**Exercise goal**
Nothing in the entries should change; repeat them exactly.

[Study material Boundary: Start]

/-- Both DELAY frames have returned: solve, accept or reject (R211, R222). -/
def delayReturn (o : Od) (r : Nat) (fa fb : Bytes) (rttA rttB : Nat) (d : Dev) : Dev :=
  let g := getRing d r
  let n := ringCells o r
  let flightOf (p : Nat) : Option Flight := (getPath d r p).flights.find? (fun f => f.ftype == 3)
  let drop (d : Dev) : Dev := forEach [0, 1] (fun p d => dropDelay p r d) d
  let reject := delayReject r
  if g.delayPeriod.isNone || !g.launching then d
  else
    let ok (p : Nat) (b : Bytes) : Bool := match flightOf p with
      | some f => delayFrameOk o d r p f b (if p = 0 then rttA else rttB)
      | none => false
    if dualRing o r then
      let entries := (List.range n).map (delayEntry fa fb)
      if !ok 0 fa || !ok 1 fb || g.delayBroken || entries.any Option.isNone then reject d
      else
        let (ds, pred) := solveDelays o r n rttA (entries.map (fun e => e.getD (0, 0, 0)))
        let err := (rttB : Int) - pred
        if 2000 < err.natAbs then
          record o 0x1108 (srcPath r g.activePath) ([0, 0, 0, 0] ++ toLE 4 (ofSigned 32 err)) (reject d)
        else takeDelays o r [(0, rttA), (1, rttB)] [(0, ds.map (fun x => x.1.toNat)), (1, ds.map (fun x => x.2.toNat))] (drop d)
    else
      let p := if ringPaths o r = 2 then 1 else 0
      let b := if p = 0 then fa else fb
      let rtt := if p = 0 then rttA else rttB
      let entries := (List.range n).map (delayEntry b b)
      if !ok p b || g.delayBroken || entries.any Option.isNone then reject d
      else takeDelays o r [(p, rtt)] [(p, (singleDelays o r n p rtt (entries.map (fun e => e.getD (0, 0, 0)))).map Int.toNat)] (drop d)

/-! ### Misses and switch-overs (R215 to R222, R243) -/

/-- Failure-driven switch-overs of a ring within the last second (R218). -/
def recentSwitches (d : Dev) (r : Nat) : List Nat := (getRing d r).switches.filter (fun t => d.clk.dt < t + secT 1)

/-- Start of a reconciliation: the timeouts of every session with an open epoch stop (R265). -/
def reconcileStart (o : Od) (r k : Nat) (d : Dev) : Dev :=
  let d1 := modRing r (fun g => { g with recon := some (k, k + 1), reconAnswered := 0, reconLimit := 0, reconLate := 0 }) d
  forEach (ringCellList o r) (fun c d => modTxn c (fun t => { t with reconciling := t.isOpen }) d) d1

/-- The frame of the running period leaves on the new path at once, with LATE_LAUNCH (R216, R219). -/
def lateLaunch (o : Od) (r : Nat) (dropped : Bool) (d : Dev) : Dev :=
  let g := getRing d r
  let k := d.sched.count - 1
  match (getPath d r g.activePath).flights.find? (fun f => f.ftype == 1 && f.period == k) with
  | none => modRing r (fun g => { g with pendingSwitch := some (1, dropped) }) d
  | some f =>
    let t := d.clk.dt
    let d1 := creditEchoAll o r (switchNow o r k t 1 true dropped d)
    let p := (getRing d1 r).activePath
    let body := f.frame.take (f.frame.length - 4)
    let flags := (leAt body 28 2 ||| 16) ||| 8
    let b := withCrc (body.take 2 ++ [b8 (8 * p + r)] ++ slice body 3 5 ++ toLE 8 t ++ slice body 16 12 ++ toLE 2 flags ++ body.drop 30)
    sendFrame r p { f with launch := t, frame := b } d1

/-- A failure of the active path: switch-over, suppression or loss of the ring (R215, R216, R218, R222). -/
def activeFailed (o : Od) (r k cause hops : Nat) (d : Dev) : Dev :=
  let g := getRing d r
  let a := g.activePath
  let was := (getPath d r a).state
  let d1 := modRing r (fun g => { g with failCause := cause }) (modPath r a (fun p => { p with state := .failed, missRun := 0 }) d)
  let first := was == .active
  let d2 := if first then record o 0x1101 (srcPath r a) ([b8 cause, b8 hops, 0, 0] ++ toLE 4 (pno k)) d1 else d1
  let standby := dualRing o r && (getPath d r (1 - a)).state == .standby
  let blocked := match g.suppressed with
    | some t => decide (d.clk.dt < t + secT 1) && !first
    | none => false
  let n := (recentSwitches d r).length
  let spent := decide (odU o 0x31F0 7 ≤ n)
  let lose (d : Dev) : Dev :=
    if !first then d
    else
      let d3 := record o 0x1105 (srcPath r a) ([b8 cause, 0, 0, 0] ++ toLE 4 (pno k)) (modRing r (fun g => { g with lost := true }) d)
      if (ringCellList o r).any (isActive d3) then tripCause o 7 d3 else d3
  if !standby || blocked || g.pendingSwitch.any (fun q => q.1 == 1) then lose d2
  else if spent then
    lose (record o 0x1106 (srcPath r a) [b8 n] (modRing r (fun g => { g with suppressed := some d.clk.dt }) d2))
  else
    let dropped := g.swap || g.pendingSwitch.isSome
    let d3 := reconcileStart o r k (modRing r (fun g => { g with
      swap := false, switches := recentSwitches d r ++ [d.clk.dt], delayBroken := true }) d2)
    let d4 := forEach (ringCellList o r) (fun c d => modCell c (fun x => { x with mark := some (.unaccounted 5) }) d) d3
    if k + 1 < d.sched.count && d.clk.dt ≤ d.sched.last + 2400 then lateLaunch o r dropped d4
    else creditEchoAll o r (modRing r (fun g => { g with pendingSwitch := some (1, dropped) }) d4)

[Study material Boundary: End]

**Answer for this exercise**
/-- Both DELAY frames have returned: solve, accept or reject (R211, R222). -/
def delayReturn (o : Od) (r : Nat) (fa fb : Bytes) (rttA rttB : Nat) (d : Dev) : Dev :=
  let g := getRing d r
  let n := ringCells o r
  let flightOf (p : Nat) : Option Flight := (getPath d r p).flights.find? (fun f => f.ftype == 3)
  let drop (d : Dev) : Dev := forEach [0, 1] (fun p d => dropDelay p r d) d
  let reject := delayReject r
  if g.delayPeriod.isNone || !g.launching then d
  else
    let ok (p : Nat) (b : Bytes) : Bool := match flightOf p with
      | some f => delayFrameOk o d r p f b (if p = 0 then rttA else rttB)
      | none => false
    if dualRing o r then
      let entries := (List.range n).map (delayEntry fa fb)
      if !ok 0 fa || !ok 1 fb || g.delayBroken || entries.any Option.isNone then reject d
      else
        let (ds, pred) := solveDelays o r n rttA (entries.map (fun e => e.getD (0, 0, 0)))
        let err := (rttB : Int) - pred
        if 2000 < err.natAbs then
          record o 0x1108 (srcPath r g.activePath) ([0, 0, 0, 0] ++ toLE 4 (ofSigned 32 err)) (reject d)
        else takeDelays o r [(0, rttA), (1, rttB)] [(0, ds.map (fun x => x.1.toNat)), (1, ds.map (fun x => x.2.toNat))] (drop d)
    else
      let p := if ringPaths o r = 2 then 1 else 0
      let b := if p = 0 then fa else fb
      let rtt := if p = 0 then rttA else rttB
      let entries := (List.range n).map (delayEntry b b)
      if !ok p b || g.delayBroken || entries.any Option.isNone then reject d
      else takeDelays o r [(p, rtt)] [(p, (singleDelays o r n p rtt (entries.map (fun e => e.getD (0, 0, 0)))).map Int.toNat)] (drop d)

/-! ### Misses and switch-overs (R215 to R222, R243) -/

/-- Failure-driven switch-overs of a ring within the last second (R218). -/
def recentSwitches (d : Dev) (r : Nat) : List Nat := (getRing d r).switches.filter (fun t => d.clk.dt < t + secT 1)

/-- Start of a reconciliation: the timeouts of every session with an open epoch stop (R265). -/
def reconcileStart (o : Od) (r k : Nat) (d : Dev) : Dev :=
  let d1 := modRing r (fun g => { g with recon := some (k, k + 1), reconAnswered := 0, reconLimit := 0, reconLate := 0 }) d
  forEach (ringCellList o r) (fun c d => modTxn c (fun t => { t with reconciling := t.isOpen }) d) d1

/-- The frame of the running period leaves on the new path at once, with LATE_LAUNCH (R216, R219). -/
def lateLaunch (o : Od) (r : Nat) (dropped : Bool) (d : Dev) : Dev :=
  let g := getRing d r
  let k := d.sched.count - 1
  match (getPath d r g.activePath).flights.find? (fun f => f.ftype == 1 && f.period == k) with
  | none => modRing r (fun g => { g with pendingSwitch := some (1, dropped) }) d
  | some f =>
    let t := d.clk.dt
    let d1 := creditEchoAll o r (switchNow o r k t 1 true dropped d)
    let p := (getRing d1 r).activePath
    let body := f.frame.take (f.frame.length - 4)
    let flags := (leAt body 28 2 ||| 16) ||| 8
    let b := withCrc (body.take 2 ++ [b8 (8 * p + r)] ++ slice body 3 5 ++ toLE 8 t ++ slice body 16 12 ++ toLE 2 flags ++ body.drop 30)
    sendFrame r p { f with launch := t, frame := b } d1

/-- A failure of the active path: switch-over, suppression or loss of the ring (R215, R216, R218, R222). -/
def activeFailed (o : Od) (r k cause hops : Nat) (d : Dev) : Dev :=
  let g := getRing d r
  let a := g.activePath
  let was := (getPath d r a).state
  let d1 := modRing r (fun g => { g with failCause := cause }) (modPath r a (fun p => { p with state := .failed, missRun := 0 }) d)
  let first := was == .active
  let d2 := if first then record o 0x1101 (srcPath r a) ([b8 cause, b8 hops, 0, 0] ++ toLE 4 (pno k)) d1 else d1
  let standby := dualRing o r && (getPath d r (1 - a)).state == .standby
  let blocked := match g.suppressed with
    | some t => decide (d.clk.dt < t + secT 1) && !first
    | none => false
  let n := (recentSwitches d r).length
  let spent := decide (odU o 0x31F0 7 ≤ n)
  let lose (d : Dev) : Dev :=
    if !first then d
    else
      let d3 := record o 0x1105 (srcPath r a) ([b8 cause, 0, 0, 0] ++ toLE 4 (pno k)) (modRing r (fun g => { g with lost := true }) d)
      if (ringCellList o r).any (isActive d3) then tripCause o 7 d3 else d3
  if !standby || blocked || g.pendingSwitch.any (fun q => q.1 == 1) then lose d2
  else if spent then
    lose (record o 0x1106 (srcPath r a) [b8 n] (modRing r (fun g => { g with suppressed := some d.clk.dt }) d2))
  else
    let dropped := g.swap || g.pendingSwitch.isSome
    let d3 := reconcileStart o r k (modRing r (fun g => { g with
      swap := false, switches := recentSwitches d r ++ [d.clk.dt], delayBroken := true }) d2)
    let d4 := forEach (ringCellList o r) (fun c d => modCell c (fun x => { x with mark := some (.unaccounted 5) }) d) d3
    if k + 1 < d.sched.count && d.clk.dt ≤ d.sched.last + 2400 then lateLaunch o r dropped d4
    else creditEchoAll o r (modRing r (fun g => { g with pendingSwitch := some (1, dropped) }) d4)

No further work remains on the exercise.